# [EXERCISE DATA]
/-- Settles O53: the entry, then the enqueues into the emptied queue, then the completion of O52. -/
theorem keyWaitAsOneRelation : Obligations.KeyWaitAsOneRelation := by
  intro s x ups later k rest hrun hfault hwait hphase hpc hop hups hroom hsched
  have hentry := step_ldVxK ⟨.inr ⟨_, hsched⟩, hrun, hfault, hwait, hphase⟩ hpc hop
  have hevents := runFor_enqueues (ups ++ ⟨k, true⟩ :: later) (s := entered s x)
    (rest := .core :: rest) 1 (congrArg List.tail hsched) hroom
  obtain ⟨t, ht, hkey, hregs, hEQ, htwait, hadv, htimers, hI, hstack, hM, hFB, hK, htrun, htfault, hinfo, hstarted, hIR,
    htsched, hreads, hdepth, hfree⟩ := (keyWaitEntryAndCompletion x s).2
      { entered s x with schedule := .core :: rest, EQ := ups ++ ⟨k, true⟩ :: later } ups later k (.inr ⟨rest, rfl⟩)
      hrun hfault rfl rfl rfl hups
  refine ⟨t, ?_, hkey, hregs, hEQ, htwait, hadv, htimers, hI, hstack, hM, hFB, hK, htrun.trans hrun,
    htfault.trans hfault, hinfo, hstarted, hIR, htsched, hreads, hdepth, hfree⟩
  rw [Nat.add_assoc, Nat.add_comm 1]
  exact (runFor_succ _ hentry).trans (hevents.trans (runFor_succ 0 ht))

/-! ### Up events only -/

/-- A turn that leaves a waiting core waiting: the core's own, or an up event. -/
abbrev WaitTurn (u : Turn) : Prop := u = .core ∨ ∃ k : Key, u = .host (.enqueue k false)

theorem event?_up {u : Turn} (hu : WaitTurn u) {e : KeyEvent} (he : u.event? = some e) : e.down = false := by
  obtain rfl | ⟨k, rfl⟩ := hu <;> cases he
  rfl

theorem events_up {turns : List Turn} (h : ∀ u ∈ turns, WaitTurn u) :
    ∀ e ∈ turns.filterMap Turn.event?, e.down = false := by
  intro e he
  obtain ⟨u, hu, hue⟩ := List.mem_filterMap.mp he
  exact event?_up (h u hu) hue

theorem ups_concat {es : List KeyEvent} (h : ∀ e ∈ es, e.down = false) (k : Key) :
    ∀ e ∈ es ++ [KeyEvent.mk k false], e.down = false :=
  List.forall_mem_append.mpr ⟨h, List.forall_mem_singleton.mpr rfl⟩

theorem runFor_waitTurns (turns : List Turn) {s : State} {rest : List Turn} (hwait : s.wait = true)
    (hups : ∀ e ∈ s.EQ, e.down = false) (hturns : ∀ u ∈ turns, WaitTurn u) (hsched : s.schedule = turns ++ rest)
    (hroom : QueueHolds s (s.EQ ++ turns.filterMap Turn.event?).length) :
    runFor turns.length s = .next { s with schedule := rest, EQ := s.EQ ++ turns.filterMap Turn.event? } := by
  induction turns generalizing s with
  | nil => rw [List.filterMap_nil, List.append_nil, ← show s.schedule = rest from hsched]; rfl
  | cons u us ih =>
    have hus : ∀ u ∈ us, WaitTurn u := fun v hv => hturns v (List.mem_cons_of_mem u hv)
    obtain rfl | ⟨k, rfl⟩ := hturns u List.mem_cons_self
    · have hstep := coreWithNothingEnabledStaysAsItIs s (.inr ⟨_, hsched⟩) (.inr (.inr ⟨hwait, hups⟩))
      exact (runFor_succ _ hstep).trans (ih hwait hups hus (congrArg List.tail hsched) hroom)
    · rw [events_enqueue] at hroom ⊢
      have hstep := step_enqueue hsched (room_of_queueHolds hroom)
      rw [List.append_cons] at hroom ⊢
      exact (runFor_succ _ hstep).trans (ih hwait (ups_concat hups k) hus rfl hroom)

/-- Settles O54: a core turn finds no down event and leaves the state, and an up event only joins the queue. -/
theorem keyWaitIgnoresUpEvents : Obligations.KeyWaitIgnoresUpEvents :=
  fun turns _ _ _ _ hwait hups hturns hsched hroom =>
    ⟨runFor_waitTurns turns hwait hups hturns hsched hroom, List.forall_mem_append.mpr ⟨hups, events_up hturns⟩⟩

end Sys2Proof.Proofs.KeyWait
end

# [EXERCISE DETAILS]
All that is needed is a number: the count of lines in the listing that hold "exact".

# [FINISHED EXERCISE]
4